The benefit of always seeking something new is that it forces you to never look at where you’ve been. For a child of neglect like Neal Cassady, that’s an enticing proposition. Ever seeking the next amazing thing, he learned from the smartest, inspired the greatest, hung out with the most enjoyable, and bounced through life with passion and joy. And the audience to his life consumed and consumed. But unlike Janis Joplin, who died at 27, eventually, the constant consumption begins to take a toll. When connection and communication are turned into consumption, the artist is effectively told how unimportant they are – only the action remains. And so Neal found himself at 34, a bigamist ex-con recently both paroled and divorced, with five children who wanted little to do with him and literary genius friends scattered around the globe, all heading down wildly-divergent philosophical paths. And Neal had no better handle on reconciling his past than he did a decade before as he barreled cross-country to meet his new fate.

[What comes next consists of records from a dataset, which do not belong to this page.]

/-! ### A load inside the address space (R184) -/

/-- Reading after a run of writes to a canonical memory: its byte at each address of the run, everything else as
before. -/
theorem Memory.read_writeAll {m : Memory} (hm : m.wf = true) {a : Nat} {bytes : List Byte}
    (h : a + bytes.length ≤ 65536) (b : Nat) :
    (m.writeAll a bytes).read b =
      if a ≤ b ∧ b < a + bytes.length then bytes.getD (b - a) 0 else m.read b := by
  induction bytes generalizing m a with
  | nil =>
    have houtside : ¬ (a ≤ b ∧ b < a + 0) := by omega
    exact (if_neg houtside).symm
  | cons v rest ih =>
    rw [List.length_cons] at h ⊢
    rw [Memory.writeAll, ih (Memory.write_wf hm (by omega) v) (by omega), Memory.read_write hm]
    rcases Nat.lt_trichotomy b a with hlt | rfl | hgt
    · rw [if_neg (by omega), if_neg (by omega), if_neg (by omega)]
    · rw [if_neg (by omega), if_pos rfl, if_pos (by omega), Nat.sub_self, List.getD_cons_zero]
    · have hsub : b - a = b - (a + 1) + 1 := by omega
      rw [hsub, List.getD_cons_succ, if_neg (Nat.ne_of_gt hgt)]
      exact if_congr (by omega) rfl rfl

theorem load_of_inside {address : Nat} {bytes : List Byte} (haddr : address ≤ 0xFFFF)
    (hend : address + bytes.length ≤ 0x10000) (s : State) :
    load address bytes s = .ok (s.setMem (s.mem.writeAll address bytes)) := by
  have hnone : firstBadAddress address bytes.length = none := firstBadAddress_eq_none.2 (by omega)
  rw [load, hnone, Int.toNat_natCast]

/-- Settles O43: the load is one run of writes, which keeps the canonical form and changes its own addresses alone. -/
theorem loadWritesExactlyItsBytes : Obligations.LoadWritesExactlyItsBytes := by
  intro address bytes s hwf haddr hend
  exact ⟨_, load_of_inside haddr hend s, rfl, Memory.writeAll_wf hwf hend,
    fun a => Memory.read_writeAll hwf hend a.toNat⟩

end Sys2Proof.Machine
end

And so he pushed himself further.

In seven years he would be dead. Frozen to death while walking alongside train tracks in central Mexico while high on phenobarbital. Until the bitter end, he had been driving Ken Kesey’s bus “Furthur” and leading the Merry Pranksters on the ever-present “next adventure”. Never looking back. Never delivering on his own talent.

Because if the sparse works of Neal Cassady teach us anything, it’s that the man had genuine literary talent. He had the ability to tell a compelling and inspiring story. And his life was filled with them. That he only managed to finish detailing the first third (which was, sadly, closer to the first half of a dramatically shortened life) without any attempt to understand how those traumatic experiences shaped him and affected him is telling. Kerouac frequently described Cassady’s life as being the inspiration for his writing style; he referred to it often as “a mad exuberance”. But when Cassady wrote the jacket blurb for the book a few days before he died, he described himself this way: “Seldom has there been a story of a man so balled up.” What Kerouac saw as exuberance, Cassady experienced as anxiety.

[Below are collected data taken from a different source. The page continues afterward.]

/-- A caller submits one packet at a time (R292, U18): a packet for the host port is recorded and held until it is
answered, a second one before the response has no meaning. One of the Sequencer's: `HostPortStepRunsThePacket`. Before
INIT: `NothingButInitBeforeInit`. -/
def Obligations.CallerSubmitsOnePacketAtATime : Prop :=
  ∀ (s : State) (c : Nat) (p : Packet), movesNext (.submit c p) s → c < s.cfg.nCallers →
    (heldPackets c s = 0 → s.inited = true → (∀ i, decodePacket p = .instr i → ¬ OfTheSequencer i p s) →
      ∃ t, step s = .next t ∧ t.history = .submit c p.words :: s.history ∧
      findPending c t.pending = some { caller := c, packet := p } ∧
      (∀ d, d ≠ c → findPending d t.pending = findPending d s.pending) ∧
      t = { s with pending := t.pending, agenda := s.agenda.tail, oracle := t.oracle, history := t.history }) ∧
    (heldPackets c s ≠ 0 → step s = .refused .secondPacket)

/-- Phase IDLE (R291): it accepts a pending INIT, or some waiter when the guard is free, which may be any (R194), and
otherwise does nothing. With the acceptance the contract is void for the transaction exactly if FAULT_HANG = 1 (R265) or
R355 (b), (c) or (d) does not hold then, an overlap with the register window among them (R366, U6), or if it is void
until the platform restores the controller (the flags are the model's, log 8 and 16; the supply that picks is too, log
7). NONBLOCKING = 1: `IdleAcceptsAnOfferedPacket`. -/
def Obligations.IdleAcceptsInitOrSomeWaiter : Prop :=
  ∀ s : State,
    (∀ c, s.inited = false → s.initPending = some c →
      exec .idle s = .next { s with owner := c, initPending := none, ph := 13#5 }) ∧
    (s.inited = true → s.ctx.lock = false → s.cfg.nonblocking = false → s.waiters ≠ [] →
      (∃ t, ∃ w ∈ s.waiters, exec .idle s = .next t ∧ t.ctx = { s.ctx with lock := true } ∧ t.owner = w.caller ∧
        t.cmdbuf = w.packet ∧ t.ph = 1#5 ∧ findPending w.caller t.waiters = none ∧
        (∀ c, c ≠ w.caller → findPending c t.waiters = findPending c s.waiters) ∧ ContractTested w.packet s t ∧
        t = { s with ctx := t.ctx, owner := t.owner, cmdbuf := t.cmdbuf, ph := t.ph, waiters := t.waiters
                     ctl := t.ctl, oracle := t.oracle }) ∧
      ∀ w ∈ s.waiters, ∃ o t, exec .idle { s with oracle := o } = .next t ∧ t.owner = w.caller ∧ t.cmdbuf = w.packet) ∧
    ((s.inited = false ∧ s.initPending = none) ∨
      (s.inited = true ∧ (s.ctx.lock = true ∨ (s.cfg.nonblocking = false ∧ s.waiters = []))) →
      exec .idle s = .next { s with ph := 0#5 })

/-- The INIT phases of the host interface (R281 to R283). -/
def Obligations.InitPhasesCallTheCollaborators : Prop :=
  ∀ s : State,
    exec .initClock s = .next { s with ph := 14#5, history := .enableClock s.cfg.clockId :: s.history } ∧
    exec .initPins s = .next { s with
      ph := 15#5
      history := .configurePin s.cfg.pins.cs.pin .pushPull :: .configurePin s.cfg.pins.din.pin .input ::
        .configurePin s.cfg.pins.dout.pin .pushPull :: .configurePin s.cfg.pins.clk.pin .pushPull :: s.history } ∧
    exec .initContext s = .next { s with
      ctx := { txPtr := 0#32, txLen := 0#32, rxPtr := 0#32, rxLen := 0#32, status := 0x00#8, done := false, lock := false }
      inited := true, result := 0x00000000#32, rdata := 0#32, ph := 0#5
      history := .resp s.owner 0x00000000#32 0#32 :: s.history }

/-- The four routing phases (R171 to R174): ROUTELOC0 gets each role's code in the field of that role. That the registers
keep what was written where the contract does not hold is the model's choice (log 8), and the addresses modulo 2^32 where
the window passes the top of the address space (log 32). -/
def Obligations.RoutingPhasesWriteTheRoute : Prop :=
  ∀ s : State, s.cfg.wf = true →
    exec .routeDisable s = .next { s with
      ph := 16#5, ctl := { s.ctl with routepen := 0x00000000#32 }
      history := .regWrite .routepen (s.cfg.base + BitVec.ofNat 32 s.cfg.lay.offRoutepen) 0x00000000#32 :: s.history } ∧
    (∃ v : Word, exec .routeLoc0 s = .next { s with
        ph := 17#5, ctl := { s.ctl with routeloc0 := v }
        history := .regWrite .routeloc0 (s.cfg.base + BitVec.ofNat 32 s.cfg.lay.offRouteloc0) v :: s.history } ∧
      v.extractLsb' s.cfg.lay.rxLoc.lo 8 = s.cfg.pins.din.loc ∧ v.extractLsb' s.cfg.lay.txLoc.lo 8 = s.cfg.pins.dout.loc ∧
      v.extractLsb' s.cfg.lay.csLoc.lo 8 = s.cfg.pins.cs.loc ∧ v.extractLsb' s.cfg.lay.clkLoc.lo 8 = s.cfg.pins.clk.loc) ∧
    exec .routeLoc1 s = .next { s with
      ph := 18#5, ctl := { s.ctl with routeloc1 := s.cfg.lay.routeloc1Default }
      history := .regWrite .routeloc1 (s.cfg.base + BitVec.ofNat 32 s.cfg.lay.offRouteloc1) s.cfg.lay.routeloc1Default
        :: s.history } ∧
    exec .routeEnable s = .next { s with
      ph := 19#5, ctl := { s.ctl with routepen := s.cfg.lay.routepenAll }
      history := .regWrite .routepen (s.cfg.base + BitVec.ofNat 32 s.cfg.lay.offRoutepen) s.cfg.lay.routepenAll
        :: s.history } ∧
    (∀ k, s.cfg.lay.routepenAll.getLsbD k = decide (k ∈ [s.cfg.lay.rxpenBit, s.cfg.lay.txpenBit, s.cfg.lay.cspenBit,
      s.cfg.lay.clkpenBit]))

/-! ### The phases of a transaction (files 40, 42, 43) -/

/-- Phase VALIDATE (R153): ENC and CFG_CTRL on success; on error what `raise` writes (R318) and nothing else. -/
def Obligations.ValidatePhaseEncodesOrRaises : Prop :=
  ∀ s : State,
    (∀ e, validate s.cfg.lay (BitVec.ofNat 24 s.cmdbuf.w0.toNat) = .ok e →
      exec .validatePh s = .next { s with enc := e, ph := 2#5 }) ∧
    (∀ c, validate s.cfg.lay (BitVec.ofNat 24 s.cmdbuf.w0.toNat) = .err c →
      ∃ r0 : Word, r0.toNat = (classCode (causeClass c)).toNat * 2 ^ 8 + (causeCode c).toNat ∧
        exec .validatePh s = .next { s with
          result := r0, rdata := 0#32, ctx := { s.ctx with lock := false }, ph := 0#5
          history := .resp s.owner r0 0#32 :: s.history })

/-- Phase CFG_CTRL (R154): one read and one write of CTRL; LOOPBK and AUTOCS take the encoding's values, every other
bit is written back as read; where the contract holds the value read is CTRL's (R255). The flag says whether R355 (b)
still holds after the write, which where the read was free it need not (the model's, log 8, 9 and 22); the address is
taken modulo 2^32 (log 32). -/
def Obligations.CfgCtrlWritesTwoBits : Prop :=
  ∀ s : State, s.cfg.wf = true →
    ∃ t old new, exec .cfgCtrl s = .next t ∧
      (∀ k, new.getLsbD k = if k = s.cfg.lay.loopbkBit then s.enc.loopbk
        else if k = s.cfg.lay.autocsBit then s.enc.autocs else old.getLsbD k) ∧
      (contractHolds s = true → old = s.ctl.ctrl ∧ t.oracle = s.oracle ∧ t.ctl.txnVoid = false) ∧
      t.ctl = { s.ctl with ctrl := new, txnVoid := t.ctl.txnVoid } ∧
      (t.ctl.txnVoid = true ↔ s.ctl.txnVoid = true ∨ ∃ k, k ≠ s.cfg.lay.loopbkBit ∧ k ≠ s.cfg.lay.autocsBit ∧
        new.getLsbD k ≠ s.ctl.mode.getLsbD k) ∧
      t.ph = 3#5 ∧
      t.history = .regWrite .ctrl (s.cfg.base + BitVec.ofNat 32 s.cfg.lay.offCtrl) new ::
        .regRead .ctrl (s.cfg.base + BitVec.ofNat 32 s.cfg.lay.offCtrl) old :: s.history ∧
      t = { s with ctl := t.ctl, ph := t.ph, history := t.history, oracle := t.oracle }

/-- Phase CFG_FRAME (R155): one 32-bit write of the frame-format value. That FRAME keeps what was written where the
contract does not hold is the model's choice (log 8), and the address modulo 2^32 where the window passes the top of the
address space (log 32). -/
def Obligations.CfgFrameWritesTheFrameFormat : Prop :=
  ∀ s : State, ∃ v : Word, v.toNat = s.enc.frame.toNat ∧
    exec .cfgFrame s = .next { s with
      ctl := { s.ctl with frame := v }, ph := 4#5
      history := .regWrite .frame (s.cfg.base + BitVec.ofNat 32 s.cfg.lay.offFrame) v :: s.history }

What the diner tastes as succulence, the cow experiences as butchery.

As the damsel bleeds from the throat, the vampire experiences life.

And this is not to blame Kerouac. Or the diner. Or the vampire. The receiver has every right to take part in the conversation in the way they see fit, and if they choose to marginalize the sender of the message, so be it. It is the artist’s responsibility to free themselves from the constraints of that; to rid themselves of the need to be consumed and focus only on continuing the conversation within those still connecting. A sender like Janis Joplin never let it affect her. She continued to give more and more with each encore, even when the critic had stopped the conversation. (Who’s to say that she might not eventually have become worn down and changed, had she lived longer? My guess is she wouldn’t have, and would have followed more in the footsteps of Eric Burdon or Leon Russell; but we’ll never truly know.) Neal Cassady, on the other hand, embraced his role as muse/meat do his own detriment. And eventually, to his own dissolution. The role afforded him most of what he wanted in life without requiring him to do the kind of reflection that leads to great art. (Even shitty reflection like Kerouac’s, which mostly just glanced at the surfaces of his own personal issues, still yielded some works of impressive depth.)

Neal Cassady definitely had it within him. But something compelled him to be the sacrifice, not the beneficiary. And while we vampires may be the better for it, the art we love is dirty with his blood.